Тут святой приметил конвой и взвыл, как ирокез:
— Мятежники!
— Успокойтесь, — говорили они ему. — Успокойтесь, Святой Отец. Эти мечи совсем не для драки.
— Это что же так? — спросил он разгневанно и кинулся целовать Короля Пеллинора и дышать на него.
Король сказал:
— Я говорю, вы действительно собрались жениться? Я тоже. Волнуетесь?
Вместо ответа святой человек обнял Короля обеими руками за шею и поволок его в самодельный кабак Матушки Морлан — чем Пеллинора не очень обрадовал, ибо ему не терпелось поскорее вернуться к Свинке, — впрочем, необходимость прощальной пирушки была очевидна. Весь гаэльский миазм расточился, словно туман, каковым он и был, под воздействием то ли любви, то ли виски, а может быть, вследствие собственной туманной природы, — и трое южан обнаружили, что, не взирая на расовую травму, теплое сердце Севера приняло их в себя, признав в них и человеческих существ, и гостей.
12
Бедегрейнская битва состоялась близ Сурхота, что в Шервудском лесу, в Троицыно воскресение. То была решающая битва, ибо в некоторых отношениях она представляла собой — с поправкой на двенадцатый век — эквивалент того, что стало впоследствии называться «тотальной войной».
Одиннадцать Королей изготовились биться со своим сувереном по-норманнски — на отдающий лисьей охотой манер Генриха II и его сыновей; цели у них были спортивные и приобретательские, и они вовсе не собирались причинять кому-либо особые телесные повреждения. Разумеется, они — сиречь короли и их танкообразные рыцари из благородного сословия — готовы были к определенному риску: спорт есть спорт. То есть к риску того рода, о котором говорит нам Джоррокс. Король Лот вполне справедливо мог бы сказать, что возглавляемый им мятеж против Артура являл собою точную копию охоты на лис, но без присущего ей чувства вины и всего лишь при двадцати пяти процентах сопряженного с нею риска.
Впрочем, и Одиннадцати Королям нужно было чем-то оттенить свои доблести.

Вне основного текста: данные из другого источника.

-- ==== Sys2Proof/Machine/Queues.lean ====
section
/-!
DEFINITION. The commands on queues: doorbells, fetch, completion writes, acknowledgements, interrupts, and the CP_
registers (R276 to R316).
-/

namespace Sys2Proof.Machine

/-! ## Doorbell and fetch -/

/-- A store to the doorbell of queue q (R276, R278). -/
def Work.ringDoorbell (w : Work) (c q : Nat) (z : Size) (v : W64) : Work :=
  let a := 0x3F00_0000_0000 + q * 8
  let s := w.sq q
  let value : W32 := v.setWidth 32
  let dist := (value - s.head).toNat
  if !regSize z || (z = .b8 && bits v 63 32 ≠ 0) then
    w.record { cls := 0x0601, kind := 1, id := c, pound := optPound (w.coreOwner c), action := 6, addr := a, d0 := v.toNat }
  else if w.sqOwner q = none || w.coreOwner c ≠ w.sqOwner q then w.denyStore c a
  else if s.st ≠ .running then w.modSq q (fun s => { s with refused := satAdd 32 s.refused 1 })
  else if value = s.tail then w
  else if (value - s.tail).toNat < 2 ^ 31 && dist ≤ s.slots then w.modSq q (fun s => { s with tail := value })
  else w.stopSq q 1 0 value.toNat

def execDoorbell (core : CoreId) (queue : SqId) (size : Size) (value : W64) (s : State) :=
  lift (fun w => w.hostIo core.val (fun w =>
    (w.modCore core.val (fun x => { x with trap := none })).ringDoorbell core.val queue.val size value)) s

/-- Commands that a command processor has fetched and that have not completed (R279). -/
def Work.inflight (w : Work) (n : Nat) : Nat :=
  w.chip.sqs.foldl (fun a e => if e.1 % 16 = n then a + (e.2.cmds.filter (fun c => !c.isDone)).length else a) 0

/-- A queue takes part in fetch arbitration (R279). -/
def Work.eligible (w : Work) (q : Nat) : Bool :=
  let s := w.sq q
  let runs := match w.sqOwner q with
    | some p => (w.pound p).st = .running && !(w.pound p).held
    | none => false
  s.st = .running && s.tail ≠ s.head && (s.cmds.filter (fun c => !c.isDone)).length < 256 && 1 ≤ w.cqFree s.cqNum &&
  runs && !w.halted

/-- Read one slot of a submission ring (R275, R285). -/
def Work.readSlot (w : Work) (q : Nat) (slot : W32) : Work × Res (List Byte) :=
  let s := w.sq q
  let p := w.sqOwner q
  w.vaRead (cpCache (q % 16)) (poundDev (p.getD 0)) (some s.pid) (.ring p) 8 (q % 16)
    (s.base.toNat + slot.toNat % s.slots * 64) 64

/-- Read n slots from a slot counter on; the address of the first that cannot be read comes with its status. -/
def Work.readSlots (w : Work) (q : Nat) (slot : W32) : Nat → Work × Res (List Byte)
  | 0 => (w, .ok [])
  | n + 1 =>
    match w.readSlot q slot with
    | (w, .bad s a) => (w, .bad s a)
    | (w, .ok bs) =>
      match Work.readSlots w q (slot + 1) n with
      | (w, .bad s a) => (w, .bad s a)
      | (w, .ok r) => (w, .ok (bs ++ r))

/-- Fetch the command at HEAD of queue q, or stop the queue (R285). -/
def Work.fetch (w : Work) (q : Nat) : Work :=
  let s := w.sq q
  let slotAddr := s.base.toNat + s.head.toNat % s.slots * 64
  match w.readSlot q s.head with
  | (w, .bad e _) => w.stopSq q e slotAddr 0
  | (w, .ok b) =>
    let extra := leAt b 1 1 % 8
    let seq : W32 := BitVec.ofNat 32 (leAt b 4 4)
    if (s.tail - s.head).toNat < 1 + extra then w
    else if seq ≠ s.fetched + 1 then
      let w := w.modCq s.cqNum (fun x => { x with reserved := x.reserved + 1 })
      let w := w.pushEntry s.cqNum { seq := seq, tag := BitVec.ofNat 32 (leAt b 8 4), status := 3, flags := 0,
                                     sq := BitVec.ofNat 32 q, d0 := 0, d1 := 0, reserved := true }
      w.stopSq q 3 slotAddr seq.toNat
    else
      match w.readSlots q (s.head + 1) extra with
      | (w, .bad e a) => w.stopSq q e (a / 64 * 64) 0
      | (w, .ok more) =>
        let c : Cmd := { seq := seq, bytes := b ++ more, phase := .fetched, startPs := 0, tiles := [], check := 0,
                         checkTile := 0, xf := Xfer.none, count := 0, seen := 0 }
        let w := w.modCq s.cqNum (fun x => { x with reserved := x.reserved + 1 })
        w.modSq q (fun s => { s with head := s.head + BitVec.ofNat 32 (1 + extra), fetched := seq, cmds := s.cmds ++ [c] })

/-- One turn of a command processor's arbitration: round robin over its eligible queues (R279). -/
def Work.commandFetch (w : Work) (n : Nat) : Work :=
  if 4096 ≤ w.inflight n then w
  else
    let turn := SMap.get 0 w.chip.cps n
    let qs := (w.chip.sqs.map (·.1)).filter (fun q => q % 16 = n && w.eligible q)
    match (qs.filter (fun q => turn ≤ q)) ++ qs.filter (fun q => q < turn) with
    | [] => w
    | q :: _ => { w with chip.cps := SMap.set 0 w.chip.cps n (q + 1) }.fetch q

def execCommandFetch (cp : CpId) (s : State) := lift (fun w => w.commandFetch cp.val) s

/-! ## Completion queues -/

def execCompletionWrite (cq : CqId) (s : State) :=
  lift (fun w => if (w.cq cq.val).st = .enabled then w.writeFront cq.val else w) s

/-- The command processor reads the acknowledgement word (R300, R302). -/
def Work.ackRead (w : Work) (c : Nat) : Work :=
  let x := w.cq c
  let p := w.cqOwner c
  if x.st = .disabled then w
  else
    match w.vaRead (cpCache (c % 16)) (poundDev (p.getD 0)) (some x.pid) (.ring p) 8 (c % 16) x.ackAddr.toNat 8 with
    | (w, .bad status a) =>
      if x.ackFault then w else (w.modCq c (fun x => { x with ackFault := true })).recCqFault c 1 a status 1
    | (w, .ok b) =>
      let v := leNat b
      let a : W32 := BitVec.ofNat 32 v
      if v < 2 ^ 32 && (a - x.lastAck).toNat ≤ (x.lastWritten - x.lastAck).toNat then
        w.modCq c (fun x => { x with lastAck := a })
      else if x.badAcks.contains (BitVec.ofNat 64 v) then w
      else
        (w.modCq c (fun x => { x with badAcks := x.badAcks ++ [BitVec.ofNat 64 v] })).record
          { cls := 0x0603, kind := 8, id := c % 16, pound := optPound p, action := 6, addr := x.ackAddr.toNat, d0 := v, d1 := c }

def execAckRead (cq : CqId) (s : State) := lift (fun w => w.ackRead cq.val) s

/-- An MSI write of 4 bytes by an engine or device: to an interrupt file of the pound's own harts, through the MSI page
table, or to memory that the pound may write; anything else is dropped and recorded (R463, R615). -/
def Work.msi (w : Work) (cache dev : Nat) (pasid : Option Nat) (p : Option Nat) (kind id va : Nat) (data : W32) : Work :=
  let refuse (w : Work) (a : Nat) : Work :=
    w.record { cls := 0x0801, kind := kind, id := id, pound := optPound p, action := 6, addr := a, d0 := data.toNat, d1 := dev }
  match w.translateMsi cache dev pasid va true with
  | (w, none) => refuse w va
  | (w, some (a, viaMsi)) =>
    match w.place a with
    | .control o =>
      match imsicFile o with
      | some f =>
        if viaMsi && a % 0x1000 = 0 && p.isSome && w.coreOwner (imsicHart f) = p then w.imsicSet f data.toNat
        else refuse w a
      | none => refuse w a
    | .glob _ _ => refuse w a
    | _ => if w.acc (.ring p) a 4 true = .ok then w.pwrite a (leBytes 4 data.toNat) true p else refuse w a

/-- One interrupt for the batch of entries written since the last (R301). -/
def Work.msiWrite (w : Work) (c : Nat) : Work :=
  let x := w.cq c
  if !x.msiDue || x.st = .disabled then w
  else
    (w.modCq c (fun x => { x with msiDue := false })).msi (cpCache (c % 16)) (poundDev ((w.cqOwner c).getD 0)) (some x.pid)
      (w.cqOwner c) 8 (c % 16) x.msiAddr.toNat x.msiData

def execMsiWrite (cq : CqId) (s : State) := lift (fun w => w.msiWrite cq.val) s

/-! ## The pound windows (R311 to R315) -/

/-- Queue that a window selects: whether this block serves it and the pound owns it. -/
def Work.winOwned (w : Work) (n p : Nat) : Bool :=
  let x := w.cpWin n p
  x.queue % 16 = n && (if x.cq then w.cqOwner x.queue else w.sqOwner x.queue) = some p

/-- Context bytes of the selected queue, or zeros. -/
def Work.winBytes (w : Work) (n p : Nat) : List Byte :=
  let x := w.cpWin n p
  if !w.winOwned n p then [] else if x.cq then (w.cq x.queue).bytes else (w.sq x.queue).bytes

/-- Set CP_QRESULT.STATUS. -/
def Work.winStatus (w : Work) (n p status : Nat) : Work := w.modCpWin n p (fun x => { x with status := status })

/-- CP_QSEL as a word. -/
def CpWindow.qsel (x : CpWindow) : W64 := fields [(32, b2n x.cq), (0, x.queue)]

/-- A write to CP_QSEL selects a queue and latches its context (R311, R314). -/
def Work.cpQsel (w : Work) (n p : Nat) (z : Size) (high : Bool) (v : W64) : Work :=
  let r := merge (w.cpWin n p).qsel z high v
  let w := w.modCpWin n p (fun x => { x with cq := bit r 32, queue := bits r 19 0 })
  let w := w.modCpWin n p (fun x => { x with snap := w.winBytes n p })
  if w.winOwned n p then w else w.winStatus n p 6

def execCpQselWrite (core : CoreId) (cp : CpId) (pound : PoundId) (size : Size) (high : Bool) (value : W64) (s : State) :=
  lift (fun w => w.regStore core.val (cpOff cp.val + 0x1000 + pound.val * 0x100) size high (w.isPound core.val pound.val) value
    (fun w => w.cpQsel cp.val pound.val size high value)) s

Даже если рыцари не испытывали особого желания убивать друг друга в больших количествах, не имелось причин, по которым им следовало воздержаться от истребления сервов. По их представлениям, охота была б не охота, если бы по ее завершении нечего оказалось счесть в ягдташе.

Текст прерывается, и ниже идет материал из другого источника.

-- ==== Sys2Proof/Machine/HostIo.lean ====
section
/-!
DEFINITION. The root ports, the invalidation of translations, and the wires of the APLIC (R463 to R473, R480, R482, R486).
-/

namespace Sys2Proof.Machine

/-! ## Inbound requests (R24, R70, R440, R465, R468, R471, R472) -/

/-- Where a piece of an inbound request goes. -/
inductive Inbound where
  /-- Performed at this address at the point of coherence. -/
  | at_ (a : Nat)
  /-- Forwarded to a port. -/
  | peer (q a : Nat)
  /-- Written to an interrupt file. -/
  | msi (f : Nat)
  | refused
deriving DecidableEq, Repr

/-- The completion of port p's inbound request. -/
def Work.reply (w : Work) (p : Nat) (s : PcieStatus) (bs : List Byte) (poison : Bool) : Work :=
  w.modPort p (fun x => { x with reply := some (s, bs, poison) })

/-- A function may present translated addresses: its device context enables ATS (R472). -/
def Work.atsEnabled (w : Work) (dev : Nat) : Bool :=
  match w.devCtx dev with
  | .ok (some c) => bit c.tc 1
  | _ => false

/-- Route a piece by its physical address, with the record of a refusal. -/
def Work.inboundPlace (w : Work) (p a n : Nat) (isWrite viaMsi : Bool) : Work × Inbound :=
  let owner := w.portOwner p
  let none_ (w : Work) : Work × Inbound := (w.recAddr 9 p owner a 0, .refused)
  let denied (w : Work) : Work × Inbound := (w.recOwner 9 p owner a 0, .refused)
  match w.place a with
  | .mmio q o =>
    if o < 0x400_0000 then denied w
    else if w.portOwner q = owner then (w, .peer q a) else denied w
  | .control o =>
    (match imsicFile o with
    | some f => if viaMsi && isWrite then (w, .msi f) else none_ w
    | none => none_ w)
  | .doorbell _ _ | .glob _ _ | .vacant => none_ w
  | _ =>
    match w.acc (.inbound owner) a n isWrite with
    | .ok => (w, .at_ (w.local_ a))
    | .notMapped => none_ w
    | .denied => denied w

/-- Translate and route a piece: R469's translation first, then the checks. -/
def Work.inboundPiece (w : Work) (p : Nat) (r : PcieRequest) (a n : Nat) (isWrite : Bool) : Work × Inbound :=
  let dev := r.requester.toNat
  if r.translated then
    if w.atsEnabled dev then w.inboundPlace p a n isWrite false else (w, .refused)
  else match w.translateMsi ownCache dev (r.pasid.map (·.toNat)) a isWrite with
    | (w, none) => (w, .refused)
    | (w, some (b, viaMsi)) => w.inboundPlace p b n isWrite viaMsi

/-- Bytes of an inbound write: publish writes (R336). -/
def Work.inboundWrite (w : Work) (p : Nat) (r : PcieRequest) (bs : List Byte) : Work :=
  let a := r.addr.toNat
  (pieces a bs.length).foldl (fun (w : Work) x =>
    let part := (bs.drop (x.1 - a)).take x.2
    match w.inboundPiece p r x.1 x.2 true with
    | (w, .at_ b) => w.pwrite b part true (w.portOwner p)
    | (w, .peer q b) => w.modPort q (fun y => { y with posted := y.posted ++ [(b, part, none)] })
    | (w, .msi f) =>
      let owner := w.portOwner p
      if owner.isSome && w.coreOwner (imsicHart f) = owner && x.1 % 4096 = 0 && part.length = 4 then w.imsicSet f (leNat part)
      else w.record { cls := 0x0801, kind := 9, id := p, pound := optPound owner, action := 6, addr := x.1, d0 := leNat part
                      d1 := r.requester.toNat }
    | (w, .refused) => w.reply p .ur [] false) (w.modPort p (fun y => { y with reply := none }))

/-- Bytes of an inbound read, through the port's read-ahead buffer; a read of a peer port's window is forwarded, and its completion
comes from there (R341, R471). -/
def Work.inboundRead (w : Work) (p : Nat) (r : PcieRequest) (n : Nat) : Work :=
  let go := (pieces r.addr.toNat n).foldl (fun (s : Work × Option (List Byte × Bool) × Bool) x =>
    match s with
    | (w, none, far) => (w, none, far)
    | (w, some (bs, bad), far) =>
      match w.inboundPiece p r x.1 x.2 false with
      | (w, .at_ b) =>
        let (w, d, q) := w.bufferRead p (.inbound (w.portOwner p)) b x.2
        (w, some (bs ++ d, bad || q.isSome), far)
      | (w, .peer q b) => (w.modPort q (fun y => { y with forwarded := y.forwarded ++ [b] }), some (bs, bad), true)
      | (w, _) => (w, none, far)) (w, some ([], false), false)
  match go with
  | (w, some (bs, bad), far) => if far then w.modPort p (fun y => { y with reply := none }) else w.reply p .sc bs bad
  | (w, none, _) => w.reply p .ur [] false

/-- An inbound AtomicOp, aimed at main memory; a poisoned word is returned and stays as it is (R465, R472). -/
def Work.inboundAtomic (w : Work) (p : Nat) (r : PcieRequest) (op : AmoOp) (z v cmp : Nat) : Work :=
  let a := r.addr.toNat
  if a % z ≠ 0 then w.reply p .ur [] false
  else match w.inboundPiece p r a z true with
    | (w, .at_ b) =>
      if !(w.place b).mainMemory then w.reply p .ur [] false
      else
        let old := w.vread b z
        if (w.vpoison b z).isSome then w.reply p .sc old true
        else (w.pwrite b (leBytes z (amoValue op z (leNat old) v cmp)) true (w.portOwner p)).reply p .sc old false
    | (w, _) => w.reply p .ur [] false

/-- PCIE_INBOUND_REQUEST, on a port whose link is up. -/
def Work.pcieInbound (w : Work) (p : Nat) (r : PcieRequest) : Work :=
  if (w.port p).st ≠ .up then w
  else match r.kind with
    | .write bs => w.inboundWrite p r bs
    | .read n => w.inboundRead p r n.toNat
    | .atomic op z v c => w.inboundAtomic p r op z.bytes v.toNat c.toNat

def execPcieInboundRequest (port : PortId) (request : PcieRequest) (s : State) :=
  liftIf request.wellFormed (fun w => w.pcieInbound port.val request) s

/-- INBOUND_MSI (R463, R468). -/
def execInboundMsi (port : PortId) (requester : W16) (addr : W64) (data : W32) (s : State) :=
  lift (fun w =>
    if (w.port port.val).st ≠ .up then w
    else w.msi ownCache requester.toNat none (w.portOwner port.val) 9 port.val addr.toNat data) s

/-! ## Completions (R395, R473) -/

/-- A non-posted request of a port ends: with its data, or with poison (R372, R395, R473). -/
def Work.endRequest (w : Work) (r : PortReq) (data : Option (List Byte)) : Work :=
  match r.core, r.who with
  | some c, _ =>
    (match data with
    | some bs => w.hostRetBytes c bs
    | none => w.hostTrap c 19 r.va)
  | none, some who =>
    let waits := match who with | .command q n => (w.started? q n 4).map (fun c => (q, c)) | _ => none
    let w := match data, waits, r.dst with
      | some bs, some (q, c), _ => w.semSeen q c.seq (BitVec.ofNat 64 (leNat bs))
      | none, some (q, c), _ => w.complete q c 7 0 (BitVec.ofNat 64 r.va)
      | some bs, none, some d =>
        (match w.engWrite (w.eng who) d bs false r.publish r.va with
        | (w, some s) => w.failXfer who s 0
        | (w, none) => w)
      | some _, none, none => w
      | none, none, _ => w.failXfer who 7 r.va
    w.pump who
  | none, none => w

/-- The request of port p with a tag ends; engines that waited for a request of a full port go on (R465). -/
def Work.pcieCompletion (w : Work) (p tag : Nat) (data : Nat → Option (List Byte)) : Work :=
  match (w.port p).reqs.find? (fun r => r.tag % 65536 = tag) with
  | none => w
  | some r =>
    let v := (w.modPort p (fun x => { x with reqs := x.reqs.filter (fun y => y.tag ≠ r.tag) })).endRequest r (data r.len)
    if (w.port p).full then v.pumpAll else v

def execPcieCompletion (port : PortId) (tag : W16) (status : PcieStatus) (poisoned : Bool) (data : List Byte) (s : State) :=
  lift (fun w => w.pcieCompletion port.val tag.toNat (fun n =>
    if status = .sc && !poisoned && data.length = n then some data else none)) s

def execPcieCompletionTimeout (port : PortId) (tag : W16) (s : State) :=
  lift (fun w => w.pcieCompletion port.val tag.toNat (fun _ => none)) s

/-! ## Link down, retrain and release (R480, R482, R486) -/

/-- The issuer of a posted write that was dropped (R333, R482). -/
def Work.postedLost (w : Work) (who : Option RemoteWho) (a : Nat) : Work :=
  match who with
  | some (.core c) => w.dropStore c a
  | some who => w.failXfer who 4 a
  | none => w

/-- The port enters the contained state, and asserts PERST (R482, R591); engines that waited for a request of a full port go on
(R465). -/
def Work.pcieDown (w : Work) (p : Nat) : Work :=
  let x := w.port p
  if x.st ≠ .up && x.st ≠ .retraining then w
  else
    let w := w.losePosted p
    let w := w.modPort p (fun y => { y with
      st := .contained, speed := 0, width := 0, cxl := false, reqs := [], perstLow := true, refclk := false
      dropped := satAdd 32 y.dropped x.posted.length, linkDowns := satAdd 16 y.linkDowns 1 })
    let w := w.each x.posted (fun w e => w.postedLost e.2.2 e.1)
    let w := w.each x.reqs (fun w r => w.endRequest r none)
    let w := w.record { cls := 0x0802, kind := 9, id := p, pound := optPound (w.portOwner p), action := 6, count := x.posted.length }
    if x.full then w.pumpAll else w

def execPcieLinkDown (port : PortId) (s : State) := lift (fun w => w.pcieDown port.val) s

/-- A retrain: what the port holds stays there (R480). -/
def Work.portRetrain (w : Work) (p : Nat) : Work :=
  w.modPort p (fun x => { x with st := .retraining, retrains := satAdd 16 x.retrains 1 })

def execPcieLinkRetrain (port : PortId) (s : State) :=
  lift (fun w => if (w.port port.val).st = .up then w.portRetrain port.val else w) s

/-- Control offset of HIO_PORT_CTRL of port p. -/
def portCtrlOff (p : Nat) : Nat := 0x600_1010 + p * 0x100

/-- Code of HIO_PORT_STATUS.STATE (R486). -/
def PortState.code : PortState → Nat
  | .down => 0 | .training => 1 | .up => 2 | .retraining => 3 | .contained => 4

/-- OP of HIO_PORT_CTRL; one without effect is recorded (R486). -/
def Work.portOp (w : Work) (p op : Nat) : Work :=
  let st := (w.port p).st
  let refused (w : Work) : Work :=
    w.record { cls := 0x0803, kind := 9, id := p, pound := optPound (w.portOwner p), action := 6, d0 := op, d1 := st.code }
  match op with
  | 1 => if st = .up then w.portRetrain p else refused w
  | 2 => if st = .contained then w.modPort p Port.train else refused w
  | _ => w

/-- A host core may write the port's control register: it belongs to the port's pound, or no pound owns the port. -/
def Work.mayCtrlPort (w : Work) (c p : Nat) : Bool := (w.portOwner p).isNone || w.coreOwner c = w.portOwner p

/-- A store of an OP to HIO_PORT_CTRL. -/
def Work.portCtrlStore (w : Work) (c p op : Nat) : Work :=
  w.regStore c (portCtrlOff p) .b8 false (w.mayCtrlPort c p) (BitVec.ofNat 64 op) (fun w => w.portOp p op)

def execPortRetrain (core : CoreId) (port : PortId) (s : State) := lift (fun w => w.portCtrlStore core.val port.val 1) s
def execPortRelease (core : CoreId) (port : PortId) (s : State) := lift (fun w => w.portCtrlStore core.val port.val 2) s

/-- PCIE_INTX: wired source 1 + 4p + i (R464). -/
def execPcieIntx (port : PortId) (pin : Fin 4) (assert : Bool) (s : State) :=
  lift (fun w => if (w.port port.val).st = .up then w.aplicWire (1 + 4 * port.val + pin.val) assert else w) s

/-! ## Invalidation of translations (R470) -/

/-- Remove cached translations from every cache. -/
def Work.inval (w : Work) (hit : Xlat → Bool) : Work :=
  { w with chip.iommu.cache := (SMap.mapVal w.chip.iommu.cache (fun _ l => l.filter (fun e => !hit e))).filter (fun e => e.2 ≠ []) }

/-- The IOMMU has carried out the command at the head of its command queue. -/
def Work.iommuCommand (w : Work) : Work :=
  let h := (w.iommu32 0x20).toNat
  if bit (w.iommu32 0x48) 16 && h ≠ (w.iommu32 0x24).toNat then
    w.setIommu32 0x20 ((h + 1) % 2 ^ (bits (w.iommu32 0x18) 4 0 + 1))
  else w

/-- An operand that is absent covers every value. -/
def covers {n : Nat} (x : Option (BitVec n)) (v : Nat) : Bool :=
  match x with
  | some b => b.toNat = v
  | none => true

def execIotinvalVma (gscid pscid : Option (BitVec 20)) (addr : Option (BitVec 52)) (s : State) :=
  lift (fun w => (w.inval (fun e =>
    covers gscid e.gscid && covers pscid e.pscid && covers addr (e.vpage % 2 ^ 52))).iommuCommand) s

/-- IOTINVAL.GVMA: a cached translation does not hold its guest address, so every one of the GSCID goes. -/
def execIotinvalGvma (gscid : Option (BitVec 20)) (addr : Option (BitVec 52)) (s : State) :=
  lift (fun w => let _ := addr; (w.inval (fun e => covers gscid e.gscid)).iommuCommand) s

/-- An engine access is under way that has used a translation. -/
def Work.engineBusy (w : Work) : Bool :=
  !w.chip.remotes.isEmpty || w.chip.tiles.any (fun t => !t.2.heldWrites.isEmpty) ||
  w.chip.ports.any (fun p => p.2.reqs.any (fun r => r.who.isSome) || !p.2.posted.isEmpty)

/-- IOFENCE.C completes when no such access is under way; until then it waits. -/
def execIofenceC (s : State) :=
  lift (fun w => if w.engineBusy then w else { w with chip.iommu.fences := w.chip.iommu.fences + 1 }.iommuCommand) s

/-! ## 800GbE (R464, R474) -/

/-- ETH_LINK_DOWN: the port's link change is an interrupt, and the port is no PTP source (R104, R464). -/
def Work.ethDown (w : Work) (e : Nat) : Work :=
  if !(w.eth e).up then w
  else
    let w := w.modEth e (fun x => { x with up := false })
    ((w.aplicRaise (17 + e)).modPtp e (fun x => { x with valid := false })).expireSource

def execEthLinkDown (port : EthId) (s : State) := lift (fun w => w.ethDown port.val) s

end Sys2Proof.Machine
end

Стало быть, война, в которой намеревались сражаться мятежные лорды, представляла собой своего рода двойную битву, или войну в войне. Во внешнем ее круге находилось шестьдесят тысяч вооруженных кто как крестьян-пехотинцев, марширующих вослед за Одиннадцатью, — в этом плохо вооруженном сброде трагедия гаэлов возбуждала пылкую ненависть к двадцати тысячам сассенахов Артуровой армии. Между двумя армиями существовала серьезная расовая вражда. Но вражда эта направлялась сверху — благородными лордами, отнюдь не жаждавшими крови друг друга. Армии изображали собой, так сказать, своры гончих, соревнующихся одна с другой под руководством Владельцев Псовой Охоты, воспринимающих всю забаву как возбуждающую игру. Если бы гончие, скажем, вдруг взбунтовались, Лот и его союзники с готовностью поскакали бы плечом к плечу с рыцарями Артура на подавление того, что они сочли бы истинным мятежом.